*Task item:* Only reproduce the lines from the line containing "State := Sys2Proof.Machine.State" onward, exactly, through the final line of the data below.

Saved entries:
◆ ◆ ◆ ◆ ◆ ◆ ◆

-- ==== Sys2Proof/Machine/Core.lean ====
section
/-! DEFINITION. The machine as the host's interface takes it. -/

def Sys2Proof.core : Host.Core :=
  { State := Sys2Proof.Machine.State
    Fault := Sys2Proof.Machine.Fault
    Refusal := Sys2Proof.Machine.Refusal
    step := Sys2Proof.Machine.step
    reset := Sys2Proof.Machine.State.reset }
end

◆ ◆ ◆ ◆ ◆ ◆ ◆

*Completed task:*
  { State := Sys2Proof.Machine.State
    Fault := Sys2Proof.Machine.Fault
    Refusal := Sys2Proof.Machine.Refusal
    step := Sys2Proof.Machine.step
    reset := Sys2Proof.Machine.State.reset }
end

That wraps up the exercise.